В детском доме он пробыл около семи месяцев, после чего его нашли чудесные родители и решили усыновить. Они увезли его в столицу, дали ему дом, уют, заботу, но в своей небольшой московской квартире почему-то не прописывали. В нем оставалось все, что он пережил раньше. Все беды словно висели над его головой. В школе он вел себя в целом неплохо, но случались и разные случаи насилия с его стороны. Он любил оскорблять младших сверстников и иногда задирался, но родителей это почти не волновало. Отец в его новой семье говорил, что «для мальца это нормально», нужно уметь за себя постоять. А мама была занята своей работой и лишь поверхностно занималась Максимом. Иногда они выезжали на природу, отдыхали где-то вместе, но с каждым разом всем троим становилось понятно, разговоры не клеились: разговаривать им было не о чем.

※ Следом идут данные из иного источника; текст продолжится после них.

/-- R168, R169 and R171: which version BUILD selects, and which error it records when it selects none. CONFIG.ECL is
[1:0], FIXED is [2] and VERSION is [12:8] (R32). The reference levels are Medium and High. CAP(v, l) is
a row of the configuration for that pair, undefined when there is none; which of two rows is not said here (log entry
31). -/
def Obligations.BuildSelectsTheFirstFit : Prop :=
  (∀ s : State,
    s.config.extractLsb' 0 2 = (match configEcl s with | .low => 0 | .medium => 1 | .quartile => 2 | .high => 3)
      ∧ configFixed s = s.config.getLsbD 2 ∧ configVersion s = (s.config.extractLsb' 8 5).toNat) ∧
  [Ecl.low, .medium, .quartile, .high].map eclCode = [0, 1, 2, 3] ∧
  (∀ l : Ecl, (∃ code, (l, code) ∈ State.reset.cfg.levels) ↔ l = .medium ∨ l = .high) ∧
  (∀ (c : Config) (v : Nat) (l : Ecl),
    (∀ gs, capOf c v l = some gs → ⟨v, l, gs⟩ ∈ c.cap) ∧ (capOf c v l = none ↔ ∀ gs, ⟨v, l, gs⟩ ∉ c.cap)) ∧
  ∀ s : State, s.error = false → s.stage = .segmented →
    let l := configEcl s
    let offered := s.cfg.sizeOrder.filter fun v => (capOf s.cfg v l).isSome
    ∃ t : State, exec .build s = .next t ∧
    (¬(∃ code, (l, code) ∈ s.cfg.levels) → encodingError .invalidConfiguration 0x11 0 2 t) ∧
    ((∃ code, (l, code) ∈ s.cfg.levels) → configFixed s = true →
      (nv s.cfg ≤ configVersion s → encodingError .invalidConfiguration 0x11 0 3 t) ∧
      (configVersion s < nv s.cfg → capOf s.cfg (configVersion s) l = none →
        encodingError .invalidConfiguration 0x11 0 4 t) ∧
      (configVersion s < nv s.cfg → (capOf s.cfg (configVersion s) l).isSome →
        (fitsAt s (configVersion s) l → t.error = false ∧ t.viSel.toNat = configVersion s) ∧
        (¬fitsAt s (configVersion s) l → encodingError .capacityExceeded 0x11
          (capBitsOf s.cfg (configVersion s) l) (neededBits s (configVersion s)) t))) ∧
    ((∃ code, (l, code) ∈ s.cfg.levels) → configFixed s = false →
      (offered = [] → encodingError .invalidConfiguration 0x11 0 4 t) ∧
      (∀ before v after, offered = before ++ v :: after → fitsAt s v l → (∀ u ∈ before, ¬fitsAt s u l) →
        t.error = false ∧ t.viSel.toNat = v) ∧
      (∀ before last, offered = before ++ [last] → (∀ u ∈ offered, ¬fitsAt s u l) →
        encodingError .capacityExceeded 0x11 (capBitsOf s.cfg last l) (neededBits s last) t))

/-! ## Error Correction Coder (43_ecc.md) -/

/-- R190 and R193: the ROMs of the reference field: EXP follows the doubling recurrence, LOG is its inverse, every
nonzero byte stands exactly once in EXP[0..254], the two entries the field leaves free are 1 and 0, and ALPHA^n is
EXP[n mod 255] for every n. -/
def Obligations.FieldTablesOfTheReferenceField : Prop :=
  ∀ c : Config, referenceField c →
    expRom c 0 = 1 ∧ expRom c 255 = 1 ∧ logRom c 0 = 0 ∧
    (∀ i < 254, (expRom c (i + 1)).toNat =
      if 0x100 ≤ 2 * (expRom c i).toNat then (2 * (expRom c i).toNat) ^^^ 0x11D else 2 * (expRom c i).toNat) ∧
    (∀ i < 255, logRom c (expRom c i).toNat = BitVec.ofNat 8 i) ∧
    (∀ x : Byte, x ≠ 0 → ∃ i < 255, expRom c i = x ∧ ∀ j < 255, expRom c j = x → j = i) ∧
    (∀ n, BitVec.ofNat 8 (alphaPow c n) = expRom c (n % 255)) ∧ referenceField State.reset.cfg

/-- R191 and R192: gf_add is the exclusive or; gf_mul by the tables is commutative and associative, has identity 1, is
absorbed by 0 and distributes over gf_add. -/
def Obligations.GfMulIsAFieldProduct : Prop :=
  ∀ c : Config, referenceField c → ∀ x y z : Byte,
    (x ≠ 0 → y ≠ 0 → gfMul c x y = expRom c (((logRom c x.toNat).toNat + (logRom c y.toNat).toNat) % 255)) ∧
    gfMul c x y = gfMul c y x ∧ gfMul c (gfMul c x y) z = gfMul c x (gfMul c y z) ∧ gfMul c 1 x = x ∧
    gfMul c 0 x = 0 ∧ gfMul c x 0 = 0 ∧ gfMul c x (gfAdd y z) = gfAdd (gfMul c x y) (gfMul c x z) ∧
    gfAdd x y = x ^^^ y

/-- R210: GF_MUL leaves in GF_RESULT the product of its operands as polynomials over GF(2) modulo 0x11D, and by the
tables in any field. -/
def Obligations.GfMulMultiplies : Prop :=
  ∀ (s : State) (a b : Nat), s.error = false → a < 256 → b < 256 →
    ∃ r : Byte, exec (.gfMul a b) s = .next (completed { s with gfResult := r })
      ∧ r = gfMul s.cfg (BitVec.ofNat 8 a) (BitVec.ofNat 8 b)
      ∧ (referenceField s.cfg → ∃ q < 2 ^ 7, polyMul 8 a b = polyMul 7 q 0x11D ^^^ r.toNat)
      ∧ encodedAs (.gfMul a b) (BitVec.ofNat 32 (0x20000000 + a * 2 ^ 8 + b)) 0x0000FFFF

/-- R211: GF_EXP reads the antilog table; in the reference field the result is never 0 and n = 255 gives 1. -/
def Obligations.GfExpReadsTheTable : Prop :=
  ∀ (s : State) (n : Nat), s.error = false → n < 256 →
    exec (.gfExp n) s = .next (completed { s with gfResult := expRom s.cfg n })
      ∧ (referenceField s.cfg → expRom s.cfg n ≠ 0 ∧ (n = 255 → expRom s.cfg n = 1)
        ∧ (n < 255 → expRom s.cfg n = BitVec.ofNat 8 (alphaPow s.cfg n)))
      ∧ encodedAs (.gfExp n) (BitVec.ofNat 32 (0x21000000 + n)) 0x000000FF

/-- R212: GF_LOG gives the exponent of its operand, at most 254, and refuses 0. -/
def Obligations.GfLogInvertsGfExp : Prop :=
  ∀ (s : State) (a : Nat), s.error = false → a < 256 →
    (a ≠ 0 → exec (.gfLog a) s = .next (completed { s with gfResult := logRom s.cfg a })
      ∧ (referenceField s.cfg → (logRom s.cfg a).toNat ≤ 254
        ∧ expRom s.cfg (logRom s.cfg a).toNat = BitVec.ofNat 8 a)) ∧
    (a = 0 → exec (.gfLog a) s = .next (interfaceError .gfDomain 0x22 0 0x22000000 s)) ∧
    encodedAs (.gfLog a) (BitVec.ofNat 32 (0x22000000 + a)) 0x000000FF

/-- R213: GF_INV gives the multiplicative inverse and refuses 0. -/
def Obligations.GfInvInverts : Prop :=
  ∀ (s : State) (a : Nat), s.error = false → a < 256 →
    (a ≠ 0 → ∃ r : Byte, exec (.gfInv a) s = .next (completed { s with gfResult := r })
      ∧ r = gfInv s.cfg (BitVec.ofNat 8 a)
      ∧ (referenceField s.cfg → gfMul s.cfg (BitVec.ofNat 8 a) r = 1 ∧ gfInv s.cfg r = BitVec.ofNat 8 a)) ∧
    (a = 0 → exec (.gfInv a) s = .next (interfaceError .gfDomain 0x23 0 0x23000000 s)) ∧
    encodedAs (.gfInv a) (BitVec.ofNat 32 (0x23000000 + a)) 0x000000FF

Тогда, расспросив знакомых, отец нашел один лагерь, куда можно было отправлять ребенка на целых три недели. Это стоило не слишком больших денег, но и по отзывам место было неплохое. Посоветовавшись, приемные родители решили, что ребенка надо социализировать, правда, они не знали, что социализация Максима уже прошла, годами раньше, на младших детях. Два взрослых человека немного устали от вечной заботы об их сыне, который так холодно на все реагировал. Они были рады, что могут хоть как-то угодить сыну, осознав, что ему нравится в лагере. Его стали отправлять туда каждое лето и на несколько смен подряд, где он нашел себе компанию.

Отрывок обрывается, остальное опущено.